(Collected data)
———

-- ==== Sys2Proof/Machine/RegMap.lean ====
section
/-!
DEFINITION. The register map of the control space (01_wafer_hierarchy R28 to R30): for every register of the
owning chapters its address, its instances, and its fields with their access codes (00_scope R9) and reset values
(R11). The access code `clr` is the spec's rw for a count that any write clears; `ent`, `ten` and `rt` are the tables
whose own rules say who writes them. A register marked `view` is computed from other state when it is read.
-/

namespace Sys2Proof.Machine

/-- One field of one register of the control space. -/
structure FieldRef where
  addr : Nat
  lo : Nat
  len : Nat
  deriving DecidableEq, Repr

/-- Access codes (R9). -/
inductive Access where
  | ro | rw | w1c | w1s | wo | rwo | rwl | clr | ent | ten | rt
  deriving DecidableEq, Repr

/-- A field as its table row gives it. -/
structure FieldDesc where
  hi : Nat
  lo : Nat
  acc : Access
  reset : Nat
  deriving DecidableEq, Repr

/-- Names of the registers of the control space. -/
inductive Reg where
  | IDENT_PART | IDENT_SERIAL_LO | IDENT_SERIAL_HI | IDENT_VERSION | IDENT_CAP | IDENT_INV_CORES | IDENT_INV_SPARE
  | IDENT_INV_SEQ | IDENT_INV_STAT | IDENT_ACC_ERR | IDENT_BOOT | IDENT_RST_CAUSE | IDENT_BOOT_MS | IDENT_INV_REC
  | IDENT_CORE_MAP | BEAT_TICK_LO | BEAT_TICK_HI | BEAT_MARK | BEAT_MARK_TICK | BEAT_TICK_SET_LO | BEAT_TICK_SET_HI
  | BEAT_TICK_CTL | BEAT_PLAN_LEN | BEAT_PLAN_CTL | BEAT_PLAN_ORIGIN_LO | BEAT_PLAN_ORIGIN_HI | BEAT_PLAN_REST
  | BEAT_CUR_LO | BEAT_CUR_HI | BEAT_CUR_START_LO | BEAT_CUR_START_HI | BEAT_STAT | BEAT_OVR | BEAT_OVR_TICK_LO
  | BEAT_OVR_TICK_HI | BEAT_STATS_LEN | BEAT_STATS_WIN | BEAT_CNT | BEAT_CNT_LAST | EVC_SRC_CFG | EVC_PTGT
  | EVC_CC_CLAIM | EVC_CC_EOI | EVC_CC_BASE | EVC_CC_STAT | EVC_CC_STK | EVC_HOST_CTL | EVC_STUCK_LIM
  | EVC_DEV_LATCH | EVC_HOST_DROP | EVC_PIN_CFG | EVC_PIN_STAT | EVC_PIN_LEVEL | EVC_PIN_SHORT | EVC_STUCK_MAP
  | EVC_PEND_MAP | SAGE_CTL | SAGE_STAT | SAGE_EVT | SAGE_LOG | SAGE_DET | SAGE_REC | SAGE_P_CTL | SAGE_P_STAT
  | SAGE_P_REPLAYS | SAGE_P_RESTARTS | SAGE_P_REMAPS | SAGE_P_WITHHELD | PWR_CAP | PWR_GOV | PWR_STAT
  | PWR_IN_LAST | PWR_AUX_LAST | PWR_EVT | PWR_SAG_CNT | PWR_BRAKE_CNT | PWR_REP_A | PWR_REP_B | FWU_STAT
  | FWU_CTL | FWU_LEFT | FWU_INACT_VER | FWU_INACT_INFO | FWU_EVT | FWU_PAUSE | FWU_SET_SEL | FWU_SET_DATA
  | FWU_SET_CMD | FWU_SET_RES | TRUST_CTL | TRUST_KEY | TRUST_RESV | TRUST_ID | TRUST_NONCE | TRUST_QUOTE
  | TRUST_IDCERT | LOAD_CTL | LOAD_STAT | LOAD_DETAIL | LOAD_SRC | LOAD_LEN_LO | LOAD_LEN_HI | LOAD_ORIGIN_LO
  | LOAD_ORIGIN_HI | LOAD_PROGRESS | LOAD_PSTATE | LOAD_CHAN | PART_RES_CTL | PART_RES_SLICE | PART_RES_QUOTA
  | PART_RES_USED | PART_RES_SHARE | PART_RES_SHARE_EFF | PART_RST | PART_RST_CNT | PART_RST_TICK | PART_RST_DROPS
  | PART_EVT | PART_EVT_SET | PART_RES_CL | PART_NW_CTL | PART_NW_LAST | PART_NW_LAST_TICK_LO | PART_NW_LAST_TICK_HI
  | PART_NW_REPLAYS | PART_NW_FLAGMAP | PART_STG_REC | PART_STG_NWCFG | PART_STG_MEAN | PART_STG_FLAGS
  | PART_STG_CLAMP | PART_STG_MISS | PART_STG_NORM | PART_RCP_CFG | PART_RCP_OFF | PART_RCP_PLAN | PART_KV_IDX
  | PART_PFX_ARG | PART_PFX_CMD | PART_PFX_RES | PART_PFX_SEL | PART_PFX_DATA | PART_SHIP_CTL | PART_SHIP_WAIT
  | PART_SHIP_BUF | PART_SHIP_SEL | PART_SHIP_PEER | PART_SHIP_SENT | PART_SHIP_RECEIVED | PART_SHIP_REBUILT
  | PART_SHIP_RESENT | PART_SHIP_FALLBACK | PART_SHIP_FAILED | PART_SHIP_DROPPED | PART_WGT_CTL | PART_WGT_STAT
  | PART_WGT_SRC | PART_WGT_NEW | PART_WGT_CUR | PART_WGT_SWAP_AT | PART_WGT_WAIT | PART_WGT_PEER | PART_WGT_ROWS
  | PART_WGT_REBUILT | PART_WGT_REREQ | PART_WGT_BAD | PART_WGT_HELDFLIP | PART_ADP_DIR | PART_ADP_ARG
  | PART_ADP_CMD | PART_ADP_RES | PART_ADP_SEL | PART_ADP_DATA | PART_VF_MAP | PART_VF_FLR | REQ_CMD
  | REQ_CMD_ARG_LO | REQ_CMD_ARG_HI | REQ_CMD_RES | REQ_STRAY | REQ_P_CTL | REQ_P_READ | REQ_P_TEN | REQ_P_STEP_LO
  | REQ_P_STEP_HI | REQ_P_COMMIT | REQ_P_QUEUED | REQ_P_LIVE | REQ_P_PAGES | REQ_P_CNT | REQ_P_CNT_LAST
  | LINK_P_CTL | LINK_P_STAT | LINK_P_EVT | LINK_P_RTO | LINK_P_FEC_CORR | LINK_P_FEC_UNC | LINK_P_RX_BAD
  | LINK_P_RESENT | LINK_P_RX_DROP | LINK_P_DUP | LINK_P_PFC_TX | LINK_P_PFC_RX | LINK_TLT_ADDR | LINK_TLT_ETYPE
  | LINK_TLT_VER | LINK_TLT_VLAN | LINK_TLT_MACPFX | LINK_BED_SLOT | LINK_IO_STAT | LINK_TS_CTL | LINK_TS_STAT
  | LINK_TS_OFFSET | LINK_TS_DELAY | LINK_TS_BSCOMP | LINK_HB_CTL | LINK_HB_AP_SEL | LINK_HB_AP_LO | LINK_HB_AP_HI
  | LINK_HB_TIMEOUT | LINK_HB_DISCARD | LINK_HB_FN_SEL | LINK_HB_CQ_LO | LINK_HB_CQ_HI | LINK_HB_FN_STAT
  | LINK_OW_SEL | LINK_OW_BASE_LO | LINK_OW_BASE_HI | LINK_OW_CTL | LINK_OW_PROD | LINK_OW_DROP | LINK_CH_CTL
  | LINK_CH_DEST | LINK_CH_BASE | LINK_CH_LIMIT | BAY_CTL | BAY_FREE | BAY_ECC_CNT | BAY_ECC_LAST | BAY_ECC_LAST_ROW
  | BAY_ECC_LAST_TICK | BAY_REFUSE | BAY_REFUSE_LAST | BAY_OWN_SEL | BAY_OWN_DATA | BAY_ROWS_RD | BAY_ROWS_RD_LAST
  | BAY_ROWS_WR | BAY_ROWS_WR_LAST | BAY_COPY_ROWS | BAY_COPY_ROWS_LAST | BAY_MOVE_CTL | BAY_MOVE_SLOT
  | BAY_MOVE_DST | BAY_MOVE_STAT | BAY_MOVE_DONE | BAY_MAP_ARG0 | BAY_MAP_ARG1 | BAY_MAP_CMD | BAY_MAP_RES
  | BAY_MAP_SLOTS | DIE_PWR_CTL | DIE_PWR_STAT | DIE_PWR_RTH | DIE_PWR_TEMP | DIE_PWR_OFFS | DIE_RT_CTL
  | DIE_RT_SWAP_AT | DIE_RT_C0BANK_LO | DIE_RT_C0BANK_HI | DIE_RT_C0SWAP_LO | DIE_RT_C0SWAP_HI | DIE_NET_RETRY
  | DIE_NET_DROP | DIE_NET_LAST | DIE_NET_LAST_TICK | DIE_EDGE_BUDGET_BAY | DIE_EDGE_BUDGET_LINK | DIE_EDGE_ROWS_BAY
  | DIE_EDGE_ROWS_BAY_LAST | DIE_EDGE_BP_BAY | DIE_EDGE_BP_BAY_LAST | DIE_EDGE_ROWS_LINK | DIE_EDGE_ROWS_LINK_LAST
  | DIE_EDGE_BP_LINK | DIE_EDGE_BP_LINK_LAST | DIE_EDGE_OVER_BAY_LO | DIE_EDGE_OVER_BAY_HI | DIE_EDGE_OVER_LINK_LO
  | DIE_EDGE_OVER_LINK_HI | DIE_RT_DEF | DIE_RT_C0 | DIE_XLT_SEL | DIE_XLT_DATA | DIE_CORE_CTL | DIE_CORE_STAT
  | DIE_CORE_PROG | DIE_CORE_PC_LM | DIE_CORE_PC_VS | DIE_CORE_SAT | DIE_CORE_TRAP | DIE_CORE_TRAP_TICK
  | DIE_CORE_SIG | DIE_CORE_SIG_HI | REQ_TABLE | PAGE_MAP | TENANT_CFG0 | TENANT_CFG1 | TENANT_STATE

  deriving DecidableEq, Repr
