-- ==== Sys2Proof/Machine/CoreCommon.lean ====
section
/-!
DEFINITION. What the engines of a core share (03_core_engines, 05_scratchpad): the control page, rows and banks,
effects that land after their latency, bank claims, corrected and uncorrectable reads, waits, traps, the flow of a
program, and the issue of one instruction.
-/

namespace Sys2Proof.Machine

/-! ## Engines, registers, control page -/

def Core.eng (c : Core) : Engine → Eng
  | .load => c.le
  | .matrix => c.me
  | .vector => c.ve
  | .send => c.se

def Core.setEng (c : Core) (e : Engine) (x : Eng) : Core :=
  match e with
  | .load => { c with le := x }
  | .matrix => { c with me := x }
  | .vector => { c with ve := x }
  | .send => { c with se := x }

def Core.onEng (c : Core) (e : Engine) (f : Eng → Eng) : Core := c.setEng e (f (c.eng e))

def engineCode : Engine → Nat
  | .load => 0 | .matrix => 1 | .vector => 2 | .send => 3

def engineOfCode : Nat → Engine
  | 0 => .load | 1 => .matrix | 2 => .vector | _ => .send

/-- Place of an engine in the order of bank grants (R152). -/
def enginePrio : Engine → Nat
  | .matrix => 3 | .load => 4 | .vector => 5 | .send => 6

/-- An address register; A0 reads as zero (R72). -/
def Core.areg (c : Core) (e : Engine) (r : Nat) : AReg := if r = 0 then 0 else lookupD 0 (c.eng e).areg r

def Core.cpRd (c : Core) (a : Nat) : Word := rdAt cpResetWord c.cp a
def Core.cpWr (c : Core) (a : Nat) (v : Word) : Core := { c with cp := wrAt cpResetWord c.cp a v }
def Core.cpGet (c : Core) (f : FieldRef) : Nat := bits (c.cpRd f.addr) f.lo f.len
def Core.cpOn (c : Core) (f : FieldRef) : Bool := c.cpGet f != 0
def Core.cpSet (c : Core) (f : FieldRef) (v : Nat) : Core := c.cpWr f.addr (setBits (c.cpRd f.addr) f.lo f.len v)
def Core.cpBump (c : Core) (f : FieldRef) (n : Nat) : Core := c.cpSet f (satAdd f.len (c.cpGet f) n)

/-- Key of a control-page word in the record of the present cycle, past the keys of the control space. -/
def cpKey (p a : Nat) : Nat := 2 ^ 36 + 2 ^ 12 * p + a

/-- A count of a control page rises in cycle `t`: in the present cycle a clearing write leaves it (R162). -/
def State.cpCount (s : State) (p : Nat) (f : FieldRef) (n t : Nat) : State :=
  let s1 := s.setCore p ((s.core p).cpBump f n)
  if t = s.cycle then
    s1.strike (cpKey p f.addr) (fun w => setBits w f.lo f.len (satAdd f.len (bits w f.lo f.len) n))
  else s1

/-- Whether an arrival counter is enabled (R159). -/
def Core.cntOn (c : Core) (n : Nat) : Bool := (c.cpRd (if n < 32 then SPC_CNT_EN_LO else SPC_CNT_EN_HI)).getLsbD (n % 32)

/-- Visible value of an arrival counter; a disabled one reads as 0 (R161). -/
def Core.cnt (c : Core) (n : Nat) : Nat := if c.cntOn n then c.cpGet (SPC_CNT_value n) else 0

/-! ## Rows, regions, banks (R144 to R147) -/

def trapRow : Nat := 0x18000

/-- The canonical form of a scratchpad's or a Bay's memory: addresses rise and no listed byte is 0, which is what an unlisted
byte reads as (log entry 3). -/
def Memory.wf (m : List Host.Cell) : Bool := canon (fun _ => 0) m

def padByte (m : List Host.Cell) (a : Nat) : Byte := rdAt (fun _ => 0) m a

def padRow (m : List Host.Cell) (row : Nat) : Row :=
  BitVec.ofNat 512 (ofBytes ((List.range 64).map (fun i => padByte m (64 * row + i))))

def padSetRow (m : List Host.Cell) (row : Nat) (d : Row) : List Host.Cell :=
  (List.range 64).foldl (fun m i => wrAt (fun _ => 0) m (64 * row + i) (BitVec.ofNat 8 (byteAt d.toNat i))) m

/-- The valid region descriptor that covers a row, if any (R146). -/
def Core.region (c : Core) (row : Nat) : Option Nat :=
  (List.range 16).find? (fun n => c.cpOn (SPC_REGION_valid n) &&
    decide (c.cpGet (SPC_REGION_base n) ≤ row / 32 ∧ row / 32 < c.cpGet (SPC_REGION_limit n)))
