-- ==== Sys2Proof/Machine/Shares.lean ====
section
/-!
DEFINITION. How an arbiter divides its grants among the partitions that wait at it, by their effective shares (13_partitions
R390): which partition is served next, and what the grant leaves behind.
-/

namespace Sys2Proof.Machine

/-- Arbiter of a Bay controller. -/
def bayArbiter (b : Nat) : Nat := b

/-- Arbiter of a port's egress scheduler. -/
def linkArbiter (port : Nat) : Nat := 32 + port

/-- The first member of a list with the least measure. -/
def firstLeast (f : Nat → Nat) : List Nat → Option Nat
  | [] => none
  | a :: l => match firstLeast f l with
    | none => some a
    | some b => if f b < f a then some b else some a

/-- A partition with share `e` may have its next grant: it has had no more than `e` of each 256 (R390). -/
def Turn.due (t : Turn) (e : Nat) : Bool := decide (256 * t.got ≤ e * t.grants)

/-- Grants within which its next grant must come, so that of any run of G grants throughout which it waits it gets at least
⌊G × e ÷ 256⌋ − 1 (R390). -/
def Turn.slack (t : Turn) (e : Nat) : Nat := ceilDiv (256 * (t.got + 1)) e - t.grants

def State.turn (s : State) (arb n : Nat) : Turn := lookupD ⟨0, 0⟩ s.turns (64 * arb + n)

/-- The partition with a share that is served next: of those whose next grant is due the one with the least slack, else, so that
no capacity idles, of all of them. -/
def State.pickShared (s : State) (arb : Nat) (share : Nat → Nat) (l : List Nat) : Option Nat :=
  let ready := l.filter (fun n => (s.turn arb n).due (share n))
  firstLeast (fun n => (s.turn arb n).slack (share n)) (if ready = [] then l else ready)

/-- The partition without a share that is served next: the one that follows the last one served in ascending rotation. -/
def State.pickRotor (s : State) (arb : Nat) (l : List Nat) : Option Nat :=
  match lookup? s.rotors arb with
  | none => l.head?
  | some last => match l.find? (fun n => decide (last < n)) with
    | some n => some n
    | none => l.head?

/-- The partition that an arbiter serves next, of those that wait in ascending order; one without a share only while none with a
share waits (R390). -/
def State.pick (s : State) (arb : Nat) (share : Nat → Nat) (waiting : List Nat) : Option Nat :=
  let shared := waiting.filter (fun n => share n != 0)
  if shared = [] then s.pickRotor arb waiting else s.pickShared arb share shared

/-- A turn after one more grant, which the partition got or not. A grant that was not due yet begins the turn anew. -/
def Turn.next (t : Turn) (e : Nat) (won : Bool) : Turn :=
  if won && !t.due e then ⟨0, 0⟩ else ⟨t.grants + 1, t.got + b2n won⟩

/-- The grant of an arbiter to partition `n`: the turns of those that wait, and of those whose last grant came early, go on; the
others end. -/
def State.granted (s : State) (arb : Nat) (share : Nat → Nat) (waiting : List Nat) (n : Nat) : State :=
  if share n = 0 then { s with rotors := put s.rotors arb n }
  else
    each (fun m (t : State) =>
      let key := 64 * arb + m
      if waiting.contains m && share m != 0 then
        { t with turns := put t.turns key ((t.turn arb m).next (share m) (m == n)) }
      else match lookup? t.turns key with
        | none => t
        | some x =>
          let y := x.next (share m) false
          { t with turns := if y.due (share m) then del t.turns key else put t.turns key y }) (List.range 64) s

/-- Classes 1 and 2 of a partition at a Bay: three grants of class 1 to one of class 2 while both wait (R203). -/
def State.classPick (s : State) (key : Nat) (one two : Bool) : Nat :=
  if one && (!two || decide (lookupD 0 s.classTurn key < 3)) then 1 else 2

def State.classGrant (s : State) (key cls : Nat) (both : Bool) : State :=
  { s with classTurn := if both && cls == 1 then put s.classTurn key (lookupD 0 s.classTurn key + 1) else del s.classTurn key }

end Sys2Proof.Machine
end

———

## ACTIVITY
Among the entries above, find the line with "Bay controller. -/" and the line with "firstLeast (fun n"; give again exactly these two lines and all lines between them.

## WRITTEN SOLUTION
/-- Arbiter of a Bay controller. -/
def bayArbiter (b : Nat) : Nat := b

/-- Arbiter of a port's egress scheduler. -/
def linkArbiter (port : Nat) : Nat := 32 + port

/-- The first member of a list with the least measure. -/
def firstLeast (f : Nat → Nat) : List Nat → Option Nat
  | [] => none
  | a :: l => match firstLeast f l with
    | none => some a
    | some b => if f b < f a then some b else some a

/-- A partition with share `e` may have its next grant: it has had no more than `e` of each 256 (R390). -/
def Turn.due (t : Turn) (e : Nat) : Bool := decide (256 * t.got ≤ e * t.grants)

/-- Grants within which its next grant must come, so that of any run of G grants throughout which it waits it gets at least
⌊G × e ÷ 256⌋ − 1 (R390). -/
def Turn.slack (t : Turn) (e : Nat) : Nat := ceilDiv (256 * (t.got + 1)) e - t.grants

def State.turn (s : State) (arb n : Nat) : Turn := lookupD ⟨0, 0⟩ s.turns (64 * arb + n)

/-- The partition with a share that is served next: of those whose next grant is due the one with the least slack, else, so that
no capacity idles, of all of them. -/
def State.pickShared (s : State) (arb : Nat) (share : Nat → Nat) (l : List Nat) : Option Nat :=
  let ready := l.filter (fun n => (s.turn arb n).due (share n))
  firstLeast (fun n => (s.turn arb n).slack (share n)) (if ready = [] then l else ready)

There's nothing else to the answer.